Grafana Tempo 2.7 release: new TraceQL metrics functions, operational improvements, and more!

2025-01-16 5 min

Grafana Tempo 2.7 is here, and while the latest release is primarily focused on performance and operational improvements, we managed to sneak in some new TraceQL features, too!

Watch the video below to learn more about the TraceQL features, or continue reading to get a quick overview of the latest updates in Tempo. If you’re looking for something more in-depth, don’t hesitate to jump into the Grafana Tempo 2.7 release notes or the changelog.

TraceQL features

It wouldn’t be a Tempo release without at least a few new TraceQL features.

Instrumentation scope

OpenTelemetry includes some useful information at the instrumentation scope that was previously not queryable in TraceQL. The primary use of this scope is to query your trace data based on the various libraries and clients that are producing data.

{ resource.service.name = "foo" } | rate() by (instrumentation:name)

This query, for example, will show you the various libraries producing instrumentation for a given service:

A Tempo screenshot showing the rate of spans produced by libraries in cartservice.
Rate of spans produced by libraries in cartservice.

Metrics

We’ve also added three new TraceQL metrics functions that you may find useful: avg_over_time, min_over_time, and max_over_time. These new functions do exactly what their names suggest!

A screenshot of two of the new TraceQL metrics functions.
avg_over_time and min_over_time on span duration.

Performance improvements

We spent a lot of time improving performance and resource usage in the 2.7 release.

As Grafana Cloud Traces — the fully managed distributed tracing system powered by Grafana Tempo — has grown, we have felt some internal growing pains related to operating enormous Tempo clusters, and are working to reduce resource consumption. If you’re interested in the details, check out the PRs that are linked throughout this section. Otherwise, we hope you’ll simply enjoy a leaner and more performant Tempo.

Query frontend resources

Larger queries can sometimes create 10s or even 100s of thousands of jobs. In some cases, creating all these jobs came with the cost of allocating millions of objects. This release reflects a serious attempt to improve the performance of the frontend by reducing resource allocations in the following ways:

Ingester memory

The ingester contained very old code designed to reduce allocations by pooling byte slices used while unmarshalling proto on gRPC ingestion. This code was about four years old and was negatively impacting memory usage by massively over-allocating byte slices. We’ve seen 20-30% reduced go heap in ingesters in various clusters with the following updates:

A screenshot showing average ingester memory reduction in a production cluster
Average ingester memory reduction in a production cluster.

TraceQL performance

We are always looking to improve TraceQL performance. Tempo is a relatively young database and we expect continued improvements in this area for years to come. That said, here are few updates with 2.7:

Tag value lookup

Tag value lookups are currently performed exhaustively. In most cases, returns happen in a reasonable amount of time, but over larger datasets or with complicated conditions, they can take awhile. This release has a number of improvements to our various tag value lookups, including:

Breaking changes

There are a few minor breaking changes in this release. I’ll highlight the three that are likely to impact you here, but for more details, please refer to the release notes and 2.7 upgrade guide.
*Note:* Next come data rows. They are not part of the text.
-- ==== Sys2Proof/Laws/Decode.lean ====
section
/-!
SUPPORT. The fields of a packed command word, and which words the decoder rejects.
-/

namespace Sys2Proof

/-- Each bit of a packed command word comes from one field (30_encoding.md R70). -/
theorem getLsbD_packCommand (op : BitVec 3) (len : Len) (addr : Addr) {i : Nat} (hi : i < 36) :
    (packCommand op len addr).getLsbD i =
      if i < 16 then addr.getLsbD i else if i < 33 then len.getLsbD (i - 16) else op.getLsbD (i - 33) := by
  simp only [packCommand, BitVec.getLsbD_or, BitVec.getLsbD_shiftLeft, BitVec.getLsbD_setWidth]
  split
  · rename_i h
    have h1 : i < 33 := by omega
    simp [h, h1, hi]
  · rename_i h
    have ha : addr.getLsbD i = false := BitVec.getLsbD_of_ge _ _ (by omega)
    split
    · rename_i h2
      have h3 : i - 16 < 36 := by omega
      simp [h, h2, hi, ha, h3]
    · rename_i h2
      have hl : len.getLsbD (i - 16) = false := BitVec.getLsbD_of_ge _ _ (by omega)
      have h3 : i - 33 < 36 := by omega
      simp [h2, hi, ha, hl, h3]

/-- The operation code of a packed word (30_encoding.md R70). -/
theorem opField_packCommand (op : BitVec 3) (len : Len) (addr : Addr) :
    opField (packCommand op len addr) = op := by
  apply BitVec.eq_of_getLsbD_eq
  intro i hi
  have h1 : ¬33 + i < 16 := by omega
  have h2 : ¬33 + i < 33 := by omega
  simp [opField, hi, getLsbD_packCommand op len addr (show 33 + i < 36 by omega), h1, h2]

/-- The length of a packed word (30_encoding.md R70). -/
theorem lenField_packCommand (op : BitVec 3) (len : Len) (addr : Addr) :
    lenField (packCommand op len addr) = len := by
  apply BitVec.eq_of_getLsbD_eq
  intro i hi
  have h1 : ¬16 + i < 16 := by omega
  have h2 : 16 + i < 33 := by omega
  simp [lenField, hi, getLsbD_packCommand op len addr (show 16 + i < 36 by omega), h1, h2]

/-- The address of a packed word (30_encoding.md R70). -/
theorem addrField_packCommand (op : BitVec 3) (len : Len) (addr : Addr) :
    addrField (packCommand op len addr) = addr := by
  apply BitVec.eq_of_getLsbD_eq
  intro i hi
  simp [addrField, hi, getLsbD_packCommand op len addr (show i < 36 by omega)]

/-- The decoder rejects a word exactly when its operation code is 6 or 7 (30_encoding.md R74). -/
theorem decode_eq_error {w : CmdWord} {e : DecodeError} :
    decode w = .error e ↔ (opField w = 6#3 ∨ opField w = 7#3) ∧ e = .reservedOp (opField w) := by
  unfold decode
  generalize opField w = op
  have : op = 0#3 ∨ op = 1#3 ∨ op = 2#3 ∨ op = 3#3 ∨ op = 4#3 ∨ op = 5#3 ∨ op = 6#3 ∨ op = 7#3 := by
    revert op; decide
  rcases this with rfl | rfl | rfl | rfl | rfl | rfl | rfl | rfl <;> simp [eq_comm]

end Sys2Proof
end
An upgrade to our OpenTelemetry dependency is changing the way the distributors need to be configured. Previously, OTel defaulted to listening on 0.0.0.0, but this was deemed a security risk. Now OTel listens on localhost by default. If you are configuring Tempo manually and relying on this behavior to ingest traces, you will likely need to update your config. Full details are in the release notes linked above.

In addition, we have moved to using the Prometheus fast regular expression matcher. This means that Tempo regular expressions will now be fully anchored. Previously, { span.foo ~= "bar" } was a substring search, but now it is an exact match. This change not only enhances performance, but makes TraceQL’s regex behavior consistent with Grafana Loki, Grafana Mimir, and Prometheus, which we feel has some worthwhile benefits.
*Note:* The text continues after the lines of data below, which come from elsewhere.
-- ==== Sys2Proof/Laws/Splitter.lean ====
section
/-!
SUPPORT. The arithmetic of the splitter: the effective page size, the offset and the page count, and one turn of the
page loop.
-/

namespace Sys2Proof.Machine

/-- A page size is at least one byte exactly when it is not 0. -/
theorem one_le_toNat {w : Nat} {v : BitVec w} : 1 ≤ v.toNat ↔ v ≠ 0#w := by
  rw [Nat.one_le_iff_ne_zero, ne_eq, ne_eq, ← BitVec.toNat_inj, BitVec.toNat_ofNat, Nat.zero_mod]

/-- A well-formed descriptor and a SPLIT_PAGE other than 0 give a page size of at least one byte (42_write_splitter.md
R113). -/
theorem one_le_effectivePageSize {p : Params} {c : Descriptor} (len : Len) (h : c.wellFormed = true)
    (hp : p.splitPage ≠ 0#8) : 1 ≤ (effectivePageSize p c len).toNat := by
  simp only [Descriptor.wellFormed, Bool.and_eq_true, decide_eq_true_eq] at h
  unfold effectivePageSize
  split
  · exact one_le_toNat.mpr hp
  · exact h.1.1

/-- A length of 0 is never split with SPLIT_PAGE (42_write_splitter.md R112). -/
theorem effectivePageSize_zero (p : Params) (c : Descriptor) : effectivePageSize p c 0#17 = c.pageSize := by
  simp [effectivePageSize]

/-- A well-formed descriptor has at most 65536 bytes (70_reset_and_hazards.md R176). -/
theorem capacity_le {c : Descriptor} (h : c.wellFormed = true) : c.capacity.toNat ≤ 65536 := by
  simp only [Descriptor.wellFormed, Bool.and_eq_true, decide_eq_true_eq] at h
  exact h.2

/-- A well-formed descriptor has one or two address bytes (70_reset_and_hazards.md R176). -/
theorem addressWidth_cases {c : Descriptor} (h : c.wellFormed = true) :
    c.addressWidth = 1#2 ∨ c.addressWidth = 2#2 := by
  simp only [Descriptor.wellFormed, Bool.and_eq_true, Bool.or_eq_true, decide_eq_true_eq] at h
  exact h.1.2

/-- There is nothing to send exactly when the count is 0. -/
theorem pagesByFormula_eq_zero {eps off len : Nat} : pagesByFormula eps off len = 0 ↔ len + off = 0 := by
  unfold pagesByFormula
  split <;> simp_all

/-- The page count is at most the span (42_write_splitter.md R114). -/
theorem pagesByFormula_le (eps off len : Nat) : pagesByFormula eps off len ≤ len + off := by
  unfold pagesByFormula
  split
  · omega
  · have := Nat.div_le_self (len + off - 1) eps
    omega

/-- One turn of the page loop: sending the chunk leaves one page less (42_write_splitter.md R119 (d)). -/
theorem pagesByFormula_turn {eps off len : Nat} (ho : off < eps) (h : 1 ≤ len + off) :
    pagesByFormula eps off len = pagesByFormula eps 0 (len - min (eps - off) len) + 1 := by
  unfold pagesByFormula
  rw [if_neg (by omega)]
  by_cases hl : eps - off < len
  · have hm : min (eps - off) len = eps - off := by omega
    rw [hm, if_neg (by omega)]
    have : len + off - 1 = (len - (eps - off) + 0 - 1) + eps := by omega
    rw [this, Nat.add_div_right _ (by omega)]
  · have hm : min (eps - off) len = len := by omega
    rw [hm, if_pos (by omega), Nat.div_eq_of_lt (by omega)]

/-- After a chunk the next address starts a page, or everything has been sent (42_write_splitter.md R119 (b)). -/
theorem next_page_aligned {eps a len : Nat} (h : 1 ≤ eps) :
    min (eps - a % eps) len = len ∨ (a + min (eps - a % eps) len) % eps = 0 := by
  by_cases hl : len ≤ eps - a % eps
  · left; omega
  · right
    have hm : min (eps - a % eps) len = eps - a % eps := by omega
    have hlt : a % eps < eps := Nat.mod_lt _ h
    have hd := Nat.div_add_mod a eps
    have : a + (eps - a % eps) = eps * (a / eps) + eps := by omega
    rw [hm, this, ← Nat.mul_succ, Nat.mul_mod_right]

/-- A chunk of at least one byte ends in the page it starts in (42_write_splitter.md R119 (e)). -/
theorem chunk_in_page {eps a n : Nat} (h : 1 ≤ eps) (h1 : 1 ≤ n) (hn : n ≤ eps - a % eps) :
    (a + n - 1) / eps = a / eps := by
  have hlt : a % eps < eps := Nat.mod_lt _ h
  have hd := Nat.div_add_mod a eps
  have : a + n - 1 = (a % eps + n - 1) + eps * (a / eps) := by omega
  rw [this, Nat.add_mul_div_left _ _ h, Nat.div_eq_of_lt (by omega), Nat.zero_add]

end Sys2Proof.Machine
end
Finally, we are turning off gRPC compression between components because we are seeing nice performance improvements in distributors, queriers, and query frontends. If you would like to re-enable, we recommend using snappy. Please see the release notes for details.

Hopefully these changes will not be too disruptive! One is a nice performance improvement and the other addresses a security concern, so we believe they are worth it, but are always open to feedback.

What’s next in Grafana Tempo?

Our new RF1 rearchitecture is currently running in our development clusters. We’re cleaning up the bugs and preparing to move it into our staging and production clusters next. As soon as we get this change into a stable spot, we will prepare a big release with a lot of details about how to upgrade. Expect TraceQL performance improvements and massively reduced TCO!

If you are interested in hearing more about Grafana Tempo news or search progress, please join us on the Grafana Labs Community Slack channel #tempo, post a question in our community forums, reach out on X (formerly Twitter), or join our monthly Tempo community call. See you there!

And if you want to get even closer to where the magic happens, why not have a look at our open positions at Grafana Labs?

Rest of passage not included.